Opposition leader Saad Hariri and Druze leader Walid Jumblatt both said Syrian President Bashar al-Assad was behind the bombing in Beirut. A Syrian minister condemned the blast.
Saad Hariri’s coalition called on the government to resign.
Friday’s blast left eight people dead and wounded dozens.
It occurred in the mainly Christian district of Ashrafiya, in a busy street close to the headquarters of Saad Hariri’s 14 March coalition.
Internal intelligence head Wissam al-Hassan was among those who died. He was close to Saad Hariri, a leading critic of the government in neighboring Syria.
Wissam al-Hassan led an investigation that implicated Damascus in the 2005 bombing that killed Saad Hariri’s father, former Prime Minister Rafik Hariri.
He also recently organized the arrest of a former minister accused of planning a Syrian-sponsored bombing campaign in Lebanon.
Lebanon’s religious communities are divided between those who support the government of Syrian President Bashar al-Assad – including many Shias – and those mostly from the Sunni community who back the rebels.
Tension in Lebanon has been rising as a result of the Syrian conflict.
“We accuse Bashar al-Assad of the assassination of Wissam al-Hassam, the guarantor of the security of the Lebanese,” Saad Hariri said on Lebanese TV.
Walid Jumblatt told satellite channel Al-Arabiya: “[Bashar al-Assad] is telling us that even though he turned Syria into rubble, <<I am ready to kill in any place>>.”
Nadim Gemayel, an MP from the right-wing Christian Phalange Party, also pointed to Syria, where an uprising against Bashar al-Assad that began 18 months ago has led to an increasingly violent conflict.
“This regime, which is crumbling, is trying to export its conflict to Lebanon,” he said.
Saad Hariri’s 14 March bloc issued a statement accusing the Beirut government of protecting “criminals” and calling on it to stand down.
Anti-Syrian protesters burned tires during demonstrations in Beirut and Tripoli late on Friday.
The force of Friday’s blast, the worst in the Lebanese capital for four years, ripped balconies from the fronts of buildings and set many cars on fire. For many, it evoked scenes from Lebanon’s civil war in the late 1970s and 1980s.

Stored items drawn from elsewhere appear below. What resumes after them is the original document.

-- ==== Sys2Proof/Machine/Table.lean ====
section
/-! DEFINITION. Finite maps as plain data: lists of key and value pairs, and memory in its one canonical form. -/

namespace Sys2Proof.Machine

/-- The value listed for a key, or none. -/
def tget {α : Type} : List (Nat × α) → Nat → Option α
  | [], _ => none
  | (k', x) :: t, k => if k' = k then some x else tget t k

/-- The map with a key set to a value: keys stay in rising order. -/
def tput {α : Type} : List (Nat × α) → Nat → α → List (Nat × α)
  | [], k, x => [(k, x)]
  | (k', y) :: t, k, x =>
    if k' = k then (k, x) :: t
    else if k < k' then (k, x) :: (k', y) :: t
    else (k', y) :: tput t k x

/-- The map without a key. -/
def tdel {α : Type} (t : List (Nat × α)) (k : Nat) : List (Nat × α) := t.filter (fun e => e.1 != k)

/-- Memory: the bytes that differ from zero, addresses strictly rising (log entry 1: an unlisted byte reads 0). -/
abbrev Memory := List Host.Cell

/-- The byte at an address: zero where none is listed (DESIGN CHOICE, log entry 1). -/
def Memory.read (m : Memory) (k : Nat) : Byte := (tget m k).getD 0#8

/-- Store one byte; storing zero removes the entry, so that the form stays canonical. -/
def Memory.write (m : Memory) (k : Nat) (b : Byte) : Memory := if b = 0#8 then tdel m k else tput m k b

/-- Store bytes at rising addresses from `k` on. -/
def Memory.writeList (m : Memory) (k : Nat) : List Byte → Memory
  | [] => m
  | b :: bs => Memory.writeList (m.write k b) (k + 1) bs

/-- `n` bytes from `k` on, lowest address first. -/
def Memory.readList (m : Memory) (k : Nat) : Nat → List Byte
  | 0 => []
  | n + 1 => m.read k :: Memory.readList m (k + 1) n

/-- The keys after `lo` are strictly rising and no entry is zero. -/
def Memory.wfFrom : Nat → Memory → Bool
  | _, [] => true
  | lo, (k, b) :: t => decide (lo ≤ k) && b != 0#8 && Memory.wfFrom (k + 1) t

/-- The canonical form of memory: addresses strictly rising, no entry equal to what an unlisted byte reads as. -/
def Memory.wf (m : Memory) : Bool := Memory.wfFrom 0 m

/-- The number a list of bytes holds, little-endian (R5). -/
def leNat : List Byte → Nat
  | [] => 0
  | b :: bs => b.toNat + 256 * leNat bs

/-- `n` bytes of a number, little-endian (R5). -/
def leBytes : Nat → Nat → List Byte
  | 0, _ => []
  | n + 1, x => BitVec.ofNat 8 x :: leBytes n (x / 256)

/-- `n` bytes read as one little-endian number (R5). -/
def Memory.readLE (m : Memory) (k n : Nat) : Nat := leNat (m.readList k n)

/-- Store the low `n` bytes of a number, little-endian (R5). -/
def Memory.writeLE (m : Memory) (k n x : Nat) : Memory := m.writeList k (leBytes n x)


end Sys2Proof.Machine
end

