/-- Aczar's use states of a resident migratable page (R328). -/
inductive UseState where
  | useOnce | retained | ordinary
  deriving DecidableEq, Repr

/-- A page of stage 2 as Aczar records it (R325-R328). -/
structure S2Page where
  part : Nat
  ia : Nat
  size : Nat
  r : Bool
  w : Bool
  x : Bool
  /-- The physical address in HBM4, where it is resident. -/
  hbm : Option Nat
  /-- The peer or host memory that holds it. -/
  holder : Option Residency
  pinned : Bool
  use : UseState
  /-- Order of the last fill. -/
  fill : Nat
  /-- Order in which it became resident. -/
  born : Nat
  deriving DecidableEq, Repr

/-- A stage-2 miss that waits for Aczar (R325): the cluster whose access it is (256 for inbound fabric traffic), partition,
intermediate address, and whether it was refused. -/
structure S2Miss where
  cluster : Nat
  part : Nat
  ia : Nat
  refused : Bool
  deriving DecidableEq, Repr

/-- The body of a reply (R350). -/
inductive ReplyBody where
  | none
  | value (w : Word)
  | report (bytes : List Byte)
  /-- The divergence of a replay: hart and kind (R381). -/
  | diverged (hart kind : Nat)
  deriving DecidableEq, Repr

/-- A reply of Aczar (R349): the header of its request with a status, and a body. -/
structure Reply where
  conn : Nat
  seq : Nat
  kind : Nat
  part : Nat
  ctx : Nat
  status : Nat
  body : ReplyBody
  deriving DecidableEq, Repr

/-- A request that has been accepted and whose reply is not sent (R349): it is not made yet, or it waits for that of an
earlier request of its connection. -/
structure Unsent where
  conn : Nat
  seq : Nat
  reply : Option Reply
  deriving DecidableEq, Repr

/-- What a channel sends to a peer (R353, R356): cluster, channel, id, the descriptor, the offset and bytes. -/
structure Sent where
  cluster : Nat
  chan : Nat
  id : BitVec 32
  desc : FabDesc
  off : Nat
  bytes : List Byte
  deriving DecidableEq, Repr

/-- An acknowledgement or fault returned to the sender of an inbound transfer (R353, R356). -/
structure FabAck where
  x : Nat
  cause : Nat
  missed : Nat
  deriving DecidableEq, Repr

/-- A mist block that is being written word by word (R181): its number, whether it is valid, and the words that are still to be
written, by their places in the block. -/
structure BlockWrite where
  blk : Nat
  valid : Bool
  left : List (Nat × Word)
  deriving DecidableEq, Repr

/-- An inbound transfer being received (R353, R356), with what its announce or first packet carries. Each access is
translated as it is made (R192, R271). -/
structure Inbound where
  x : Nat
  mist : Bool
  part : Nat
  ctx : Nat
  rva : Word
  len : Nat
  vsz : Nat
  dl : Nat
  vmap : Word
  bar : Word
  /-- Bytes received (send) or settled blocks (mist). -/
  got : Nat
  settled : List Nat
  missed : Nat
  writing : Option BlockWrite
  deriving DecidableEq, Repr

/-- The refresh state of an HBM4 channel (R374, R375). -/
structure RefCh where
  /-- Refreshes postponed (positive) or pulled in (negative). -/
  owed : Int
  group : Nat
  pass : Nat
  f32 : List Nat
  f64 : List Nat
  deriving DecidableEq, Repr

/-- Where the module is on the way from reset to service (R383, R390). -/
inductive BootStage where
  | rom | dead | service
  deriving DecidableEq, Repr

/-- An Ultra Ethernet port (R387, R390): its link is trained, and the limiter and filter that it has loaded. -/
structure Port where
  trained : Bool
  rate : Nat
  filter : List Nat
  deriving DecidableEq, Repr

/-- Boot, trust and the firmware's limits (R383-R390). -/
structure Boot where
  stage : BootStage
  flash0 : List Byte
  flash1 : List Byte
  /-- The service cores' execute region, and whether it is locked. -/
  region : List Byte
  locked : Bool
  dig : BitVec 512
  ver : BitVec 32
  keyDigest : BitVec 512
  rollback : BitVec 32
  /-- The fused debug keys (R388): Ed25519 and ML-DSA-65. -/
  debugE : List Byte
  debugM : List Byte
  fcap : Nat
  fwcap : Nat
  retain : Bool
  debug : Bool
  identity : BitVec 512
  challenge : BitVec 256
  /-- The twelve ports (R348); none before the links are trained. -/
  ports : List Port
  failedCh : List Nat
  deriving DecidableEq, Repr

/-- The power arbiter (R392-R394). -/
structure Power where
  /-- The cluster served last. -/
  last : Nat
  /-- The granted current. -/
  total : Nat
  revoked : Bool
  /-- The core current measured in the last round, and the rounds of 1 µs on end in which it has exceeded `fcap` (R394). -/
  amps : Nat
  above : Nat
  /-- Clusters whose loom request was skipped in the last round and is taken again. -/
  againLoom : List Nat
  /-- Clusters whose vector request was skipped in the last round and is taken again. -/
  again : List Nat
  deriving DecidableEq, Repr

/-- Who acts in a turn: a hart; a hart whose turn ends within its instruction, before element `k`; or an engine by one of the
steps of the opcode table that are no words. -/
inductive Act where
  | hart (h : Nat)
  | partly (h k : Nat)
  | event (i : Instr)
  deriving DecidableEq, Repr

/-- A turn of the agenda (log entry 6): the nanoseconds that pass before it, and who acts. -/
structure Turn where
  dt : Nat
  act : Act
  deriving DecidableEq, Repr

/-- The module. Harts are keyed by `hartid` and clusters by `clid` (R22); a missing entry is at its reset value. -/
structure State where
  mem : Memory
  harts : List (Nat × Hart)
  clusters : List (Nat × Cluster)
  /-- Last-level TLBs by die (R322). -/
  dieTlb : List (Nat × List TlbEntry)
  parts : List (Nat × Part)
  mtime : Nat
  synced : Bool
  s2 : List S2Page
  s2miss : List S2Miss
  fills : Nat
  replies : List Reply
  unsent : List Unsent
  /-- Harts reported to Aczar as halted by their runtime (R93), and double traps (R18). -/
  reports : List (Nat × Bool)
  sent : List Sent
  acks : List FabAck
  /-- What has been returned to peers' fetches (R353): transfer and bytes. -/
  reads : List (Nat × List Byte)
  inbound : List Inbound
  /-- Inbound transfers that a warm reset has cut off: nothing answers them (R391). -/
  deaf : List Nat
  /-- Poisoned 64-byte lines of HBM4 (R368). -/
  poisoned : List Nat
  /-- SRAM granules that hold two bad bits (R367). -/
  badSram : List SramLoc
  /-- Bytes of poisoned lines and bad granules that have been written since (R368, log entry 25). -/
  rewritten : List Nat
  /-- The 64-byte line each sleeping `wfe` watches, by hart, until a store or atomic performs on it (R96). -/
  watched : List (Nat × Nat)
  refresh : List (Nat × RefCh)
  defects : BitVec 256
  boot : Boot
  power : Power
  /-- The word of the instruction in hand: what `tval` holds for ILLEGAL and PRIV (R34). -/
  word : BitVec 32
  /-- Model's own: the hart whose turn it is (log entry 6). -/
  cur : Nat
  /-- Model's own: the turns to come; with none, the hart `cur` goes on (log entry 6). -/
  agenda : List Turn
  /-- Model's own: accesses wait in their class queues until performed by a step of their own (log entry 7). -/
  queued : Bool
  /-- Model's own: posted parts and late atomics that an order asked for before their turn in a replay (R381, log entry 6). -/
  early : Nat
  /-- Model's own: where the turn in hand ends within its instruction (log entry 6). -/
  partly : Option Nat
  /-- Model's own: the number of free values drawn (log entry 9). -/
  free : Nat
  deriving DecidableEq, Repr

/-- A cursor that walks nothing. -/
def Cursor.idle : Cursor :=
  { da := 0, level := 0, vfmt := 0, clamp := false, pos64 := false, vbase := 0, kind := 0, ext := 0, parr := 0,
    carr := 0, vals := false, known := true, parent := 0, pos := 0, endp := 0, prev := .none, rank := .none,
    rest := false }

/-- A closed stream register (R201). -/
def StreamCore.closed : StreamCore :=
  { kind := .closed, fmt := 0, mode := false, ca := Cursor.idle, cb := Cursor.idle, xbase := 0, n := 0, low := 0,
    pk := 0, views := [] }

/-- A closed stream register with nothing fetched (R201). -/
def Stream.closed : Stream := { core := StreamCore.closed, buf := [], held := .none }

/-- The stop record of a hart that has not stopped (R335: 0). -/
def StopRec.clear : StopRec :=
  { stopped := false, mid := false, full := false, why := 0, spc := 0, spfx := 0, live := 0 }

/-- Hart `id` at reset (R16): the control registers at the values R16 gives; `a`, `v`, `m`, `scpwin`, the live
length and the copy of `smiss` at 0 (DESIGN CHOICE, log entry 3); idle at pc 0 (log entry 4). -/
def Hart.reset (id : Nat) : Hart :=
  { status := .idle, a := Vector.replicate 32 0, v := Vector.replicate 32 0, m := Vector.replicate 16 0,
    st := Vector.replicate 16 Stream.closed, pc := 0, hctl := 0, vl := 0, vtype := 0x8000000000000000, live := 0,
    estart := 0, lgp := Vector.replicate 16 0, tcause := 0, tval := 0, tpc := 0, tpfx := 0, tstat := 0, fstat := 0,
    rng0 := 0x9E3779B97F4A7C15, rng1 := BitVec.ofNat 64 id, smiss := 0, smissCopy := 0, bdone := 0,
    hwm := Vector.replicate 32 0, lmap := 0x40FFFF, tvec := 0, bstp := 0, scpwin := 0, lent := .none, now := 0,
    stalls := 0,
    pend := [], queue := [], gathers := [], engaged := .none, floor := 0, posted := [],
    banks := [], async := [], preempt := false, asked := 0, expired := false, woken := false, asleep := false, stop := StopRec.clear, bySave := false,
    byLog := false }

/-- A channel at reset: first id 0 (DESIGN CHOICE, log entry 3), no transfer, no fault. -/
def Channel.reset : Channel := { next := 0, frec := 0, faddr := 0, xfers := [], ends := [], wrote := [] }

Lebanese Prime Minister Najib Mikati said the government was trying to identify the perpetrators and they would be punished.
Lebanon’s Shia militant group Hezbollah – a close ally of the Syrian government – condemned the bombing.
Syrian Information Minister Omran al-Zoubi called it a “cowardly, terrorist act”. He said such incidents were “unjustifiable wherever they occur”.
UN Secretary General Ban Ki-moon called on “all Lebanese parties not to be provoked by this heinous terrorist act”, while EU foreign policy chief Catherine Ashton called on “all Lebanese to remain calm”.
US Secretary of State Hillary Clinton called the bombing a “dangerous sign that there are those who continue to seek to undermine Lebanon’s stability.”
“Lebanon must close the chapter of its past and bring an end to impunity for political assassinations and other politically motivated violence,” she said.